### WHAT YOU WILL DO
Word for word, restate the lines of the data from the first through the one containing "true → s.sec.fuses = true →", and nothing else.

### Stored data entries

Segment Open

/-- Optical links, routes and keys (R457 to R460, R468, R493, R530, R534, R593): a link trains, is attested and loses lanes; a flow
moves when its link goes down; the two key phases; a port's form; routes and the package's index. Time and Ethernet (R469 to R472,
R481): PTP within 50 ns locks, and only the first lock steps the time base; holdover begins, and after 100 s fences the leases held;
RoCE connections answer, fail and try again; other frames.
What the rules leave open in it is the model's choice: notes/assumptions/2, 4, 9, 40, 41, 75, 90, 123, 124, 125, 127, 128, 143,
155, 160, 166, 209. -/
def Obligations.OpticalAndEthernet : Prop :=
  ((∀ (s : State) (l : OLink), (s.olink l).st ≠ .down → exec (.opticalLinkDown l) s = .next ((s.updOlink l (fun x =>
     { x with st := .down, lanes := 0, frames := 0, oldKey := false })).moveFlows).settle) ∧
   (∀ (s : State) (l : OLink) (n : BitVec 4), (s.olink l).carries = true → n ≠ 0 → n.toNat < (s.olink l).lanes.toNat →
     exec (.wavelengthLoss l n) s = .next (s.updOlink l (fun y => { y with lanes := n, st := .degraded })).settle) ∧
   (∀ (s : State) (l : OLink) (n : BitVec 4), s.olinkMode l = 1 → s.olinkExists l = true → (s.olink l).st = .training → n ≠ 0 →
     n.toNat ≤ s.olinkFull l →
     exec (.relayLinkTrained l n) s = .next (s.updOlink l (fun y => { y with st := .attesting, lanes := n, keyWait := false })).settle) ∧
   (∀ (s : State) (l : OLink), (s.olink l).st = .attesting → s.sec.entropy = true → s.sec.fuses = true →
     exec (.attestationDone l .pass) s = .next ((s.updOlink l (fun y =>
       { y with st := if y.lanes.toNat < s.olinkFull l then .degraded else .up, txLap := s.lapStored true l.toNat, frames := 0
                keyUpdates := 0, oldKey := false, keyWait := false, updWait := false })).moveFlows).settle) ∧
   (∀ (s : State) (l : OLink), (s.olink l).st = .attesting → s.sec.entropy = false → s.sec.fuses = true →
     exec (.attestationDone l .pass) s = .next (s.updOlink l (fun y => { y with keyWait := true })).settle) ∧
   (∀ (s : State) (l : OLink), (s.olink l).st = .attesting →
     exec (.attestationDone l .fail) s = .next (s.raise { src := Src.ofpAttestFail l.toNat }).settle) ∧
   (∀ (s : State) (l : OLink) (lap : Word), (s.olink l).carries = true →
     exec (.relayControl l lap) s = .next (s.updOlink l (fun x => { x with rxLap := lap, oldKey := true, oldKeyAt := s.now })).settle) ∧
   (∀ (s : State) (l : OLink), (s.olink l).oldKey = true → 100000 ≤ s.since (s.olink l).oldKeyAt →
     exec (.keyPhaseOldExpire l) s = .next (s.updOlink l (fun y => { y with oldKey := false })).settle) ∧
   (∀ (s : State) (l : OLink), (s.olink l).carries = true → s.sec.entropy = true →
     exec (.linkKeyUpdate l) s = .next ((s.updOlink l (fun x => { x with
       frames := 0, keyUpdates := x.keyUpdates + 1, updWait := false })).emit (.keyUpdate l.toNat)).settle) ∧
   (∀ (s : State) (n : CoreId) (p : BitVec 4) (v : Word), Arrives s (.core n) (regAddr .ofpPortCfg [p.toNat]) →
     fld v.toNat 1 0 ≠ 3 → fld v.toNat 3 2 ≠ 3 → (fld v.toNat 1 0 = 2 → fld v.toNat 3 2 = 1) →
     s.rf .ofpPortCfg 3 0 [p.toNat] = fld v.toNat 3 0 → exec (.ofpPortCfgWrite (.core n) p v) s = .next s.settle) ∧
   (∀ (s : State) (n : CoreId) (p : BitVec 4) (v : Word), Arrives s (.core n) (regAddr .ofpPortCfg [p.toNat]) →
     fld v.toNat 1 0 ≠ 3 → fld v.toNat 3 2 ≠ 3 → (fld v.toNat 1 0 = 2 → fld v.toNat 3 2 = 1) →
     s.rf .ofpPortCfg 3 0 [p.toNat] ≠ fld v.toNat 3 0 →
     let u := forAll (ofpDomains p.toNat) (s.putReg .ofpPortCfg [p.toNat] (fld v.toNat 3 0)) (fun u d =>
       u.setDomain d (decide (fld v.toNat 1 0 ≠ 0)))
     let next (l : OLink) (x : OLinkSt) : OLinkSt :=
       { x with st := if u.olinkExists l ∧ fld v.toNat 1 0 ≠ 0 ∧ u.islandOn (ofpIsland p.toNat) then .training else .down, lanes := 0
                frames := 0, oldKey := false }
     exec (.ofpPortCfgWrite (.core n) p v) s =
       .next ((forAll (portLinks p.toNat) u (fun w l => w.updOlink l (next l))).moveFlows).settle) ∧
   (∀ (s : State) (dst : PkgId) (ls : List OLink) (hops : BitVec 3), Authority s → ls.length ≤ 4 → hops.toNat ≤ 6 →
     exec (.routeTableUpdate dst ls hops) s = .next (({ s with ofp := { s.ofp with
       routes := s.ofp.routes.put dst.toNat (ls, hops) } } : State).moveFlows).settle) ∧
   (∀ (s : State) (p : PkgId), Authority s →
     exec (.packageIndexAssign p) s = .next ({ s with ofp := { s.ofp with pkg := some p } } : State).settle)) ∧
  ((∀ (s : State) (l : OLink) (off : BitVec 16) (gm : Bool) (step : DWord), (s.olink l).carries = true → s.ofp.everLocked = true →
     exec (.relayPtp l off gm step) s = .next (({ s with ofp := { s.ofp with
       offset := off, gm := gm, locked := decide (off.toNat ≤ 50), everLocked := true, holdover := false } } :
       State).unsyncSet false).settle) ∧
   (∀ (s : State) (l : OLink) (off : BitVec 16) (gm : Bool) (step : DWord), (s.olink l).carries = true → s.ofp.everLocked = false →
     off.toNat ≤ 50 →
     exec (.relayPtp l off gm step) s = .next (({ s with
       now := s.now + step
       ofp := { s.ofp with offset := off, gm := gm, locked := true, everLocked := true, holdover := false } } :
       State).unsyncSet false).settle) ∧
   (∀ (s : State), s.ofp.holdover = false → s.ofp.everLocked = true →
     exec .ptpSyncLost s = .next ({ s with ofp := { s.ofp with holdover := true, locked := false, holdAt := s.now } } : State).settle) ∧
   (∀ (s : State), s.ofp.holdover = true → s.ofp.unsync = false → 100000000000 ≤ s.since s.ofp.holdAt →
     let held := (s.bnd.vdevs.filter (fun e => e.2.st == .bound && !e.2.grant.isHome && e.2.leaseExp != 0)).map
       (fun e => (BitVec.ofNat 8 e.1 : Vdix))
     exec .ptpHoldoverExpire s = .next (forAll held (s.unsyncSet true) State.fenceVdev).settle) ∧
   (∀ (s : State) (l : OLink), s.olinkMode l = 2 → s.olinkExists l = true → (s.olink l).st = .training →
     exec (.ethernetLinkUp l) s = .next (s.updOlink l (fun y => { y with st := .ethUp, lanes := 4, pauseTill := 0 })).settle) ∧
   (∀ (s : State) (id : Nat) (bs : List Byte) (r : Req) (t : Trans), s.req? id = some r → r.tr = some t → t.cls = 9 →
     r.phase = .sent → r.rd = false →
     exec (.roceResponse id bs) s =
       .next ((s.updConn (fld t.idx.toNat 15 0) (fun c => { c with tries := 0 })).acceptWrite r t .ok).settle) ∧
   (∀ (s : State) (k : BitVec 16) (c : Conn), s.ofp.conns.look k.toNat = some c →
     exec (.roceConnectionError k) s = .next ((forAll (s.roceOut k.toNat) s (fun u x =>
       ((u.failReq x.1 Code.remoteNack Rsn.remoteWrite).reqEnded x.2.1).raise (x.2.1.praFault x.2.2 Src.roceFail Rsn.remoteWrite
         Code.remoteNack))).updConn k.toNat (fun c => { c with gen := c.gen + 1, tries := 0, cuts := 0 })).settle) ∧
   (∀ (s : State) (k : BitVec 16) (c : Conn), s.ofp.conns.look k.toNat = some c → s.roceOut k.toNat ≠ [] →
     exec (.roceRetryTimeout k) s = .next ((if c.tries < Config.roceRetryLimit then
         forAll (s.roceOut k.toNat) (s.updConn k.toNat (fun x => { x with tries := x.tries + 1 })) (fun t x => t.emit (.roce k.toNat x.1))
       else s.connError k.toNat).settle)) ∧
   (∀ (s : State) (k : BitVec 16) (l : OLink), Authority s → s.olinkMode l = 2 → s.olinkExists l = true →
     s.ofp.conns.look k.toNat = none →
     exec (.roceConnectionCreate k l) s =
       .next ({ s with ofp := { s.ofp with conns := s.ofp.conns.put k.toNat { link := l } } } : State).settle) ∧
   (∀ (s : State) (l : OLink), (s.olink l).st = .ethUp → exec (.roceInboundRequest l) s = .next (s.emit (.roceNak l.toNat)).settle) ∧
   (∀ (s : State) (k : BitVec 16),
     exec (.congestionNotification k) s = .next (s.updConn k.toNat (fun c => { c with cuts := c.cuts + 1 })).settle) ∧
   (∀ (s : State) (l : OLink) (n : BitVec 16), (s.olink l).st = .ethUp → n ≠ 0 →
     exec (.pfcPauseFrame l n) s =
       .next (s.updOlink l (fun x => { x with pauseTill := s.after ((n.toNat * 16 + 24) / 25) })).settle) ∧
   (∀ (s : State) (l : OLink) (fr : List Byte), (s.olink l).st = .ethUp → s.icu.cores.all Core.held = false →
     exec (.arpNdLldpFrame l fr) s = .next ((s.drawBytes fr.length).2.emit (.frame l.toNat (s.drawBytes fr.length).1)).settle))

Segment Closed

### RESPONSE BELOW
/-- Optical links, routes and keys (R457 to R460, R468, R493, R530, R534, R593): a link trains, is attested and loses lanes; a flow
moves when its link goes down; the two key phases; a port's form; routes and the package's index. Time and Ethernet (R469 to R472,
R481): PTP within 50 ns locks, and only the first lock steps the time base; holdover begins, and after 100 s fences the leases held;
RoCE connections answer, fail and try again; other frames.
What the rules leave open in it is the model's choice: notes/assumptions/2, 4, 9, 40, 41, 75, 90, 123, 124, 125, 127, 128, 143,
155, 160, 166, 209. -/
def Obligations.OpticalAndEthernet : Prop :=
  ((∀ (s : State) (l : OLink), (s.olink l).st ≠ .down → exec (.opticalLinkDown l) s = .next ((s.updOlink l (fun x =>
     { x with st := .down, lanes := 0, frames := 0, oldKey := false })).moveFlows).settle) ∧
   (∀ (s : State) (l : OLink) (n : BitVec 4), (s.olink l).carries = true → n ≠ 0 → n.toNat < (s.olink l).lanes.toNat →
     exec (.wavelengthLoss l n) s = .next (s.updOlink l (fun y => { y with lanes := n, st := .degraded })).settle) ∧
   (∀ (s : State) (l : OLink) (n : BitVec 4), s.olinkMode l = 1 → s.olinkExists l = true → (s.olink l).st = .training → n ≠ 0 →
     n.toNat ≤ s.olinkFull l →
     exec (.relayLinkTrained l n) s = .next (s.updOlink l (fun y => { y with st := .attesting, lanes := n, keyWait := false })).settle) ∧
   (∀ (s : State) (l : OLink), (s.olink l).st = .attesting → s.sec.entropy = true → s.sec.fuses = true →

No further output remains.